### [Assigned task]
Repeat every record exactly as written.

Excerpts from a dataset:
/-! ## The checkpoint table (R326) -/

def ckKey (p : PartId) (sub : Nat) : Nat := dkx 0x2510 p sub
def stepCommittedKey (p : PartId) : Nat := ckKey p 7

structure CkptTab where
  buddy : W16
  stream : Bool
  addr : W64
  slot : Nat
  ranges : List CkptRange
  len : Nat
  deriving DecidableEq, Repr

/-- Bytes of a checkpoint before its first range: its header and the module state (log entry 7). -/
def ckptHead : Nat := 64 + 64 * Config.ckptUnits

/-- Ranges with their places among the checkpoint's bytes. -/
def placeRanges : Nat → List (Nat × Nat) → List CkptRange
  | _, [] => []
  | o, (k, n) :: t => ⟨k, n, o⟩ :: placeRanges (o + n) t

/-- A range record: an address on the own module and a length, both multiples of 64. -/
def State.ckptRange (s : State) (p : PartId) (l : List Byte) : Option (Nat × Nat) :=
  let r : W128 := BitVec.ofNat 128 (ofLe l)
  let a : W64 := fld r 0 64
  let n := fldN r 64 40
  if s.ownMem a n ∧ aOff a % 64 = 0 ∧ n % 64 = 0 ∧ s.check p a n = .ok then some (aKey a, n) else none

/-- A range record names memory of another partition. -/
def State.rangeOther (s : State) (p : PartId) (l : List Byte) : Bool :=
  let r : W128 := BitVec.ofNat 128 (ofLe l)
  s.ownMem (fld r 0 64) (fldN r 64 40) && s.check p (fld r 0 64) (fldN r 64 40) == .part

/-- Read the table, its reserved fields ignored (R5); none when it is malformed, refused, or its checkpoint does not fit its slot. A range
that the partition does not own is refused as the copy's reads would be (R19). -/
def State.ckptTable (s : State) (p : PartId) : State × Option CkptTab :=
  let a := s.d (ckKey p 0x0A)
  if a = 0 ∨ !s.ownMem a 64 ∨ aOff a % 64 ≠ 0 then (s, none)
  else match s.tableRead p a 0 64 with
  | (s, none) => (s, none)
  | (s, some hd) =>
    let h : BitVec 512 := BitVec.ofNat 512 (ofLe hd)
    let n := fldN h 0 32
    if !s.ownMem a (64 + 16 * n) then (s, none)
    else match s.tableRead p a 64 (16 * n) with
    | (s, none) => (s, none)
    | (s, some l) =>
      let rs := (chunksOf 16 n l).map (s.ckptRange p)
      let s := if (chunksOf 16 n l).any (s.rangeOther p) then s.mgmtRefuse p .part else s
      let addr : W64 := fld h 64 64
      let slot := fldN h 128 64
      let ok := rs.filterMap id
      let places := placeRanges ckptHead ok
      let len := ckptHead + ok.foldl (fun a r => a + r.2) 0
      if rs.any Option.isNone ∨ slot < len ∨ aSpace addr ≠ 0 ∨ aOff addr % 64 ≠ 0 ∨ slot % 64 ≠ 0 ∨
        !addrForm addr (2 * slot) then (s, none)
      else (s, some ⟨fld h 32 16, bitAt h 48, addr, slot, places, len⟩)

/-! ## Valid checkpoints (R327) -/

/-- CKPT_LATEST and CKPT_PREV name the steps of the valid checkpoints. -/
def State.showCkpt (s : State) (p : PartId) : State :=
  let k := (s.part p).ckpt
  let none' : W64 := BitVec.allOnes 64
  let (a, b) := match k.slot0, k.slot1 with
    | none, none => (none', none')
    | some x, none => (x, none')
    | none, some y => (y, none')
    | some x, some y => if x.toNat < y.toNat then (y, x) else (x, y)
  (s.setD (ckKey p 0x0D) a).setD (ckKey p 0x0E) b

### [Expected output]
/-! ## The checkpoint table (R326) -/

def ckKey (p : PartId) (sub : Nat) : Nat := dkx 0x2510 p sub
def stepCommittedKey (p : PartId) : Nat := ckKey p 7

structure CkptTab where
  buddy : W16
  stream : Bool
  addr : W64
  slot : Nat
  ranges : List CkptRange
  len : Nat
  deriving DecidableEq, Repr

/-- Bytes of a checkpoint before its first range: its header and the module state (log entry 7). -/
def ckptHead : Nat := 64 + 64 * Config.ckptUnits

/-- Ranges with their places among the checkpoint's bytes. -/
def placeRanges : Nat → List (Nat × Nat) → List CkptRange
  | _, [] => []
  | o, (k, n) :: t => ⟨k, n, o⟩ :: placeRanges (o + n) t

/-- A range record: an address on the own module and a length, both multiples of 64. -/
def State.ckptRange (s : State) (p : PartId) (l : List Byte) : Option (Nat × Nat) :=
  let r : W128 := BitVec.ofNat 128 (ofLe l)
  let a : W64 := fld r 0 64
  let n := fldN r 64 40
  if s.ownMem a n ∧ aOff a % 64 = 0 ∧ n % 64 = 0 ∧ s.check p a n = .ok then some (aKey a, n) else none

/-- A range record names memory of another partition. -/
def State.rangeOther (s : State) (p : PartId) (l : List Byte) : Bool :=
  let r : W128 := BitVec.ofNat 128 (ofLe l)
  s.ownMem (fld r 0 64) (fldN r 64 40) && s.check p (fld r 0 64) (fldN r 64 40) == .part

/-- Read the table, its reserved fields ignored (R5); none when it is malformed, refused, or its checkpoint does not fit its slot. A range
that the partition does not own is refused as the copy's reads would be (R19). -/
def State.ckptTable (s : State) (p : PartId) : State × Option CkptTab :=
  let a := s.d (ckKey p 0x0A)
  if a = 0 ∨ !s.ownMem a 64 ∨ aOff a % 64 ≠ 0 then (s, none)
  else match s.tableRead p a 0 64 with
  | (s, none) => (s, none)
  | (s, some hd) =>
    let h : BitVec 512 := BitVec.ofNat 512 (ofLe hd)
    let n := fldN h 0 32
    if !s.ownMem a (64 + 16 * n) then (s, none)
    else match s.tableRead p a 64 (16 * n) with
    | (s, none) => (s, none)
    | (s, some l) =>
      let rs := (chunksOf 16 n l).map (s.ckptRange p)
      let s := if (chunksOf 16 n l).any (s.rangeOther p) then s.mgmtRefuse p .part else s
      let addr : W64 := fld h 64 64
      let slot := fldN h 128 64
      let ok := rs.filterMap id
      let places := placeRanges ckptHead ok
      let len := ckptHead + ok.foldl (fun a r => a + r.2) 0
      if rs.any Option.isNone ∨ slot < len ∨ aSpace addr ≠ 0 ∨ aOff addr % 64 ≠ 0 ∨ slot % 64 ≠ 0 ∨
        !addrForm addr (2 * slot) then (s, none)
      else (s, some ⟨fld h 32 16, bitAt h 48, addr, slot, places, len⟩)

/-! ## Valid checkpoints (R327) -/

/-- CKPT_LATEST and CKPT_PREV name the steps of the valid checkpoints. -/
def State.showCkpt (s : State) (p : PartId) : State :=
  let k := (s.part p).ckpt
  let none' : W64 := BitVec.allOnes 64
  let (a, b) := match k.slot0, k.slot1 with
    | none, none => (none', none')
    | some x, none => (x, none')
    | none, some y => (y, none')
    | some x, some y => if x.toNat < y.toNat then (y, x) else (x, y)
  (s.setD (ckKey p 0x0D) a).setD (ckKey p 0x0E) b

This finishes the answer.